ProcessReaper: single thread reaper
David M. Lloyd
david.lloyd at redhat.com
Thu Apr 17 22:19:43 UTC 2014
On 04/17/2014 02:58 PM, Peter Levart wrote:
> On 04/17/2014 05:15 PM, David M. Lloyd wrote:
>> On 04/17/2014 09:43 AM, Peter Levart wrote:
>>> On 04/17/2014 09:07 AM, Martin Buchholz wrote:
>>>> Many possible solutions eventually fail because whatever we do cannot
>>>> take ownership of any global resource. Calling waitid on all child
>>>> processes, even with NOWAIT and NOHANG changes global state (what if
>>>> another subprocess library in the same process is trying to do the
>>>> same thing?)
>>> waitid(P_ALL, ..., NOWAIT | NOHANG) does not reap the child. It can be
>>> repeated multiple times. It can be used as a precursor to real
>>> waitid/waitpid which reaps a child, but only if it is "ours". The
>>> problem with this approach is what to do in the following scenario: the
>>> precursor waitid(P_ALL, ..., NOWAIT | NOHANG) returns a child that is
>>> not "ours" so we don't reap it. The "owner" of that child (JNI-library)
>>> does not do prompt reaping of their children. We loop, repeatedly
>>> getting the same child as a result, not seeing any other children that
>>> have exited in the meanwhile...
>> Maybe it would be a good idea to create a process group for
>> JDK-managed subprocesses? Otherwise, it seems that the only other
>> choice is to take over all child process management.
> This was the first idea discussed in the thread. But it's not fool-proof
> either. Parent can set the process group of a child at it's creation
> (after fork() but before execv() or as the very act of posix_spawn()),
> but the child is free to change it's group at any time after that. Such
> child "escapes" the group and waiting on the group id:
> waitpid(-pgid, ...)
> ...will never reap this child even after it exits. The escaping act is
> never reported to the parent. This usually does not happen in practice.
> Daemon processes are one of two kinds of processes that I know of, that
> change the group id, but they are grand-children of the JVM, not
> children, the other kind are processes spawned by some shell or other
> program that groups it's children in process groups to manage them so
> they are JVM grand-children too, so this is not a problem in practice, I
> think. But it's not a full-proof scheme.
Yeah definitely not. I guess I am indeed going in circles at this
point.
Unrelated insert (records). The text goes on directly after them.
/-- R324, R358: `rgn` opens a region behind itself; a store in it is held (R235). -/
theorem test_region :
    (after .rgnShort tRW).map (fun w => (w.rgn.inrgn, w.rgn.rgnoff)) = some (true, 4) ∧
    (match exec (.st c0 2 (.vec 4 (.imm 0)) false .relaxed .b32) (onW tRgn fun w =>
        { (w.vset 2 0 5).vset 4 0 0x400 with frontier := [⟨0x100, 0x80, 1, 0⟩] }) with
      | .next t => (t.dram.byte 0x20400, (t.warpAt (0x1000000, 0)).map fun w => w.stores.length)
      | _ => (9, none)) = (0, some 1) := by decide

/-- R152: `trap` parks the acting lanes and its code stands in the record. -/
theorem test_trap :
    (after (.trap c0 0x1234) tTrap).bind (·.frame.map fun f => (f.trap.words.w0.toNat % 256, f.trap.lanes, f.hoff)) =
      some (TrapCode.trapi.num.toNat, 0xffffffff, 0x40) := by decide

/-- R361: `tret.skip` stands the lane behind the trapped instruction. -/
theorem test_tret_skip :
    (after (.tret 0 .skip false false none) tHand).map (fun w => (w.frame.isNone, w.stands 3)) =
      some (true, some (0x104, 0)) := by
  decide

/-- R299: the block's only warp completes a `.core` barrier, and its lanes go on. -/
theorem test_bar :
    (after (.bar 0 .core 2 0 none) tS).map (fun w => w.frontier.map fun e => (e.pc, e.park)) = some [(0x10c, 0)] := by
  decide

/-- R277: the one warp of a block reserves the engine at once. -/
theorem test_mrsv : (after (.mrsv 0 1) tS).map (·.pbit 1 0) = some true := by decide

/-- R318: `uiwait` in a warp without a bound vector writes `s0` and moves on. -/
theorem test_uiwait_unbound :
    (after (.uiwait 0) tS).map (fun w => (w.sget 0, w.frontier.map fun e => (e.pc, e.park))) =
      some (0xffffffffffffffff, [(0x10c, 0)]) := by decide

end Sys2Proof.Tests
end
I wonder though if you'll indulge me a bit longer, and verify my
collected understanding of the requirements of what is being requested here:
1) The process API must reap all child processes it produces that
terminate during the lifetime of the JVM, leaving no zombies (including
processes which have changed process group and/or session)
2) The process API must allow for child processes which are not managed
by it (by not attempting to reap them except as allowed by #3)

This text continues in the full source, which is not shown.